[Stored data entries]
Start of Block

-- ==== Sys2Proof/Machine/BitUnpacker.lean ====
section
/-! DEFINITION. The bit-stream unpacker BR_INIT, BR_READ_BIT (45_bit_reader.md). -/
namespace Sys2Proof.Machine

/-- BR_INIT as a sub-step (45_bit_reader.md R125). -/
def brInit : Cmd Unit := update fun s => s.setBr BitReader.init

/-- The fetch of ReadBit (45_bit_reader.md R126): once the end was observed the source is not asked again (R127). -/
def refill : Cmd Unit := do
  let s ← getState
  if s.br.finished then raise .endOfStream
  else do
    match ← srcByte with
    | none => do
      update State.setFinished
      raise .endOfStream
    | some v => update fun t => t.setBr { t.br with cur := v, left := 8#4 }

/-- The next bit of BR_CUR, most significant first (45_bit_reader.md R126); BR_LEFT above 8 names no bit (log 14). -/
def takeBit : Cmd Bool := do
  let s ← getState
  if 8#4 < s.br.left then stuckAt .bitOutOfByte
  else do
    update fun t => t.setBr { t.br with left := t.br.left - 1#4 }
    pure (s.br.cur.getLsbD (s.br.left.toNat - 1))

/-- ReadBit() (45_bit_reader.md R126). -/
def readBit : Cmd Bool := do
  let s ← getState
  if s.br.left = 0#4 then do
    refill
    takeBit
  else takeBit

/-- BR_INIT (45_bit_reader.md R125). -/
def execBrInit (s : State) : Host.Outcome State Fault Refusal := issue brInit s

/-- A bit as a 64-bit result. -/
def bitWord (b : Bool) : Word := if b then 1#64 else 0#64

/-- BR_READ_BIT (45_bit_reader.md R126). -/
def execBrReadBit (s : State) : Host.Outcome State Fault Refusal :=
  issue (do let b ← readBit; update fun t => t.setR0 (bitWord b)) s

end Sys2Proof.Machine
end

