/-! ### setHdr -/

@[simp] theorem State.setHdr_a (s : State) (x : Header) : (s.setHdr x).a = s.a := rfl
@[simp] theorem State.setHdr_b (s : State) (x : Header) : (s.setHdr x).b = s.b := rfl
@[simp] theorem State.setHdr_r0 (s : State) (x : Header) : (s.setHdr x).r0 = s.r0 := rfl
@[simp] theorem State.setHdr_r1 (s : State) (x : Header) : (s.setHdr x).r1 = s.r1 := rfl
@[simp] theorem State.setHdr_cmd (s : State) (x : Header) : (s.setHdr x).cmd = s.cmd := rfl
@[simp] theorem State.setHdr_status (s : State) (x : Header) : (s.setHdr x).status = s.status := rfl
@[simp] theorem State.setHdr_seqStep (s : State) (x : Header) : (s.setHdr x).seqStep = s.seqStep := rfl
@[simp] theorem State.setHdr_ft (s : State) (x : Header) : (s.setHdr x).ft = s.ft := rfl
@[simp] theorem State.setHdr_queue (s : State) (x : Header) : (s.setHdr x).queue = s.queue := rfl
@[simp] theorem State.setHdr_tree (s : State) (x : Header) : (s.setHdr x).tree = s.tree := rfl
@[simp] theorem State.setHdr_codes (s : State) (x : Header) : (s.setHdr x).codes = s.codes := rfl
@[simp] theorem State.setHdr_bw (s : State) (x : Header) : (s.setHdr x).bw = s.bw := rfl
@[simp] theorem State.setHdr_br (s : State) (x : Header) : (s.setHdr x).br = s.br := rfl
@[simp] theorem State.setHdr_hdr (s : State) (x : Header) : (s.setHdr x).hdr = x := rfl
@[simp] theorem State.setHdr_dec (s : State) (x : Header) : (s.setHdr x).dec = s.dec := rfl
@[simp] theorem State.setHdr_src (s : State) (x : Header) : (s.setHdr x).src = s.src := rfl
@[simp] theorem State.setHdr_sink (s : State) (x : Header) : (s.setHdr x).sink = s.sink := rfl
@[simp] theorem State.setHdr_env (s : State) (x : Header) : (s.setHdr x).env = s.env := rfl
@[simp] theorem State.setHdr_host (s : State) (x : Header) : (s.setHdr x).host = s.host := rfl
@[simp] theorem State.setHdr_setHdr (s : State) (x y : Header) : (s.setHdr x).setHdr y = s.setHdr y := rfl

/-! ### setDec -/

@[simp] theorem State.setDec_a (s : State) (x : Decoder) : (s.setDec x).a = s.a := rfl
@[simp] theorem State.setDec_b (s : State) (x : Decoder) : (s.setDec x).b = s.b := rfl
@[simp] theorem State.setDec_r0 (s : State) (x : Decoder) : (s.setDec x).r0 = s.r0 := rfl
@[simp] theorem State.setDec_r1 (s : State) (x : Decoder) : (s.setDec x).r1 = s.r1 := rfl
@[simp] theorem State.setDec_cmd (s : State) (x : Decoder) : (s.setDec x).cmd = s.cmd := rfl
@[simp] theorem State.setDec_status (s : State) (x : Decoder) : (s.setDec x).status = s.status := rfl
@[simp] theorem State.setDec_seqStep (s : State) (x : Decoder) : (s.setDec x).seqStep = s.seqStep := rfl
@[simp] theorem State.setDec_ft (s : State) (x : Decoder) : (s.setDec x).ft = s.ft := rfl
@[simp] theorem State.setDec_queue (s : State) (x : Decoder) : (s.setDec x).queue = s.queue := rfl
@[simp] theorem State.setDec_tree (s : State) (x : Decoder) : (s.setDec x).tree = s.tree := rfl
@[simp] theorem State.setDec_codes (s : State) (x : Decoder) : (s.setDec x).codes = s.codes := rfl
@[simp] theorem State.setDec_bw (s : State) (x : Decoder) : (s.setDec x).bw = s.bw := rfl
@[simp] theorem State.setDec_br (s : State) (x : Decoder) : (s.setDec x).br = s.br := rfl
@[simp] theorem State.setDec_hdr (s : State) (x : Decoder) : (s.setDec x).hdr = s.hdr := rfl
@[simp] theorem State.setDec_dec (s : State) (x : Decoder) : (s.setDec x).dec = x := rfl
@[simp] theorem State.setDec_src (s : State) (x : Decoder) : (s.setDec x).src = s.src := rfl
@[simp] theorem State.setDec_sink (s : State) (x : Decoder) : (s.setDec x).sink = s.sink := rfl
@[simp] theorem State.setDec_env (s : State) (x : Decoder) : (s.setDec x).env = s.env := rfl
@[simp] theorem State.setDec_host (s : State) (x : Decoder) : (s.setDec x).host = s.host := rfl
@[simp] theorem State.setDec_setDec (s : State) (x y : Decoder) : (s.setDec x).setDec y = s.setDec y := rfl
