-- ==== Sys2Proof/Laws/Queue.lean ====
section
/-! SUPPORT. What the operations over the priority queue and the node arena do, each said once (41_priority_queue.md,
42_tree_builder.md). -/
namespace Sys2Proof.Machine

/-! ### The queue -/

theorem minFrom_mem (env : Env) (e : PqEntry) (es : List PqEntry) : minFrom env e es ∈ e :: es := by
  induction es generalizing e with
  | nil => simp [minFrom]
  | cons f fs ih =>
    rw [minFrom]
    split
    · exact List.mem_cons_of_mem _ (ih f)
    · rcases List.mem_cons.1 (ih e) with h | h
      · rw [h]; simp
      · simp [h]

/-- What comes out of a queue was in it. -/
theorem mem_of_minEntry {env : Env} {es : List PqEntry} {e : PqEntry} (h : minEntry env es = some e) : e ∈ es := by
  cases es with
  | nil => simp [minEntry] at h
  | cons f fs =>
    simp only [minEntry, Option.some.injEq] at h
    exact h ▸ minFrom_mem env f fs

@[simp] theorem minEntry_nil (env : Env) : minEntry env [] = none := rfl

/-- Only an empty queue has no least entry (41_priority_queue.md R89). -/
theorem minEntry_eq_none {env : Env} {es : List PqEntry} : minEntry env es = none ↔ es = [] := by
  cases es <;> simp [minEntry]

/-- An entry taken out leaves one entry less. -/
theorem length_erase_minEntry {env : Env} {es : List PqEntry} {e : PqEntry} (h : minEntry env es = some e) :
    (es.erase e).length + 1 = es.length := by
  have hm := mem_of_minEntry h
  have := List.length_pos_of_mem hm
  rw [List.length_erase_of_mem hm]
  omega

theorem pqInit_eq (s : State) : pqInit s = .ok () (s.setQueue { entries := [], seq := 0 }) := rfl

theorem pqInsert_eq (value : BitVec 16) (prio : Word) (s : State) :
    pqInsert value prio s = .ok () (s.setQueue
      { entries := s.queue.entries ++ [{ value := value, prio := prio, seq := s.queue.seq }]
        seq := s.queue.seq + 1 }) := rfl

theorem pqPeek_eq (s : State) :
    pqPeek s = match minEntry s.env s.queue.entries with
      | none => .error (.raised .queueEmpty) s
      | some e => .ok e s := by
  rw [pqPeek, Cmd.run_bind]
  simp only [Cmd.run_getState]
  cases minEntry s.env s.queue.entries <;> rfl

theorem pqExtractMin_eq (s : State) :
    pqExtractMin s = match minEntry s.env s.queue.entries with
      | none => .error (.raised .queueEmpty) s
      | some e => .ok e (s.setQueue { s.queue with entries := s.queue.entries.erase e }) := by
  rw [pqExtractMin, Cmd.run_bind]
  simp only [Cmd.run_getState]
  cases minEntry s.env s.queue.entries <;> rfl

/-! ### The arena -/

theorem addAndQueue_eq (n : Node) (s : State) :
    addAndQueue n s = .ok () ((s.setTree (s.tree.add n)).setQueue
      { entries := s.queue.entries ++ [{ value := s.tree.cnt.setWidth 16, prio := n.freq, seq := s.queue.seq }]
        seq := s.queue.seq + 1 }) := rfl

theorem setRoot_eq (r : NodeIx) (s : State) : setRoot r s = .ok () (s.setTree { s.tree with root := r }) := rfl

/-- The record added is the one read back, every other stays. -/
theorem nodeAt_add_self {t : Tree} (n : Node) (h : t.cnt.toNat < 511) : nodeAt (t.add n).node t.cnt = some n :=
  nodeAt_nodePut_self t.node n h

theorem nodeAt_add_ne {t : Tree} (n : Node) {i : NodeIx} (h : i ≠ t.cnt) :
    nodeAt (t.add n).node i = nodeAt t.node i := nodeAt_nodePut_ne t.node n h

@[simp] theorem Tree.add_cnt (t : Tree) (n : Node) : (t.add n).cnt = t.cnt + 1#9 := rfl

@[simp] theorem Tree.add_root (t : Tree) (n : Node) : (t.add n).root = t.root := rfl

@[simp] theorem Tree.add_valid (t : Tree) (n : Node) : (t.add n).valid = t.valid := rfl

/-- One combination, given the two entries that come out (42_tree_builder.md R97). -/
theorem combine_eq {s : State} {a b : PqEntry} (ha : minEntry s.env s.queue.entries = some a)
    (hb : minEntry s.env (s.queue.entries.erase a) = some b) :
    combine s = addAndQueue (internalNode (a.prio + b.prio) (a.value.setWidth 9) (b.value.setWidth 9))
      (s.setQueue { s.queue with entries := (s.queue.entries.erase a).erase b }) := by
  have h1 : pqExtractMin s = .ok a (s.setQueue { s.queue with entries := s.queue.entries.erase a }) := by
    rw [pqExtractMin_eq, ha]
  have h2 : pqExtractMin (s.setQueue { s.queue with entries := s.queue.entries.erase a }) =
      .ok b (s.setQueue { s.queue with entries := (s.queue.entries.erase a).erase b }) := by
    rw [pqExtractMin_eq]
    simp only [State.setQueue_env, State.setQueue_queue, hb]
    rfl
  rw [combine, Cmd.run_bind_ok h1, Cmd.run_bind_ok h2]

/-- The loop stops at the first state with fewer than two entries (42_tree_builder.md R97). -/
theorem combineAll_of_lt {k : Nat} {s : State} (h : s.queue.entries.length < 2) : combineAll k s = .ok () s := by
  cases k with
  | zero => rfl
  | succ k =>
    rw [combineAll, Cmd.run_bind]
    simp [h]

/-- A pass of the loop (42_tree_builder.md R97). -/
theorem combineAll_succ {k : Nat} {s : State} (h : 2 ≤ s.queue.entries.length) :
    combineAll (k + 1) s = (combine >>= fun _ => combineAll k) s := by
  rw [combineAll, Cmd.run_bind]
  simp only [Cmd.run_getState, if_neg (Nat.not_lt.2 h)]

theorem addLeaves_cons (x : Byte) (xs : List Byte) (s : State) :
    addLeaves (x :: xs) s = (addAndQueue (leafNode x (ftAt s.ft x).count) >>= fun _ => addLeaves xs) s := rfl

end Sys2Proof.Machine
end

End of Block

# Work to complete
For each line in the data that holds "update", add one to a count, then report that count alone.

# Completed exercise
5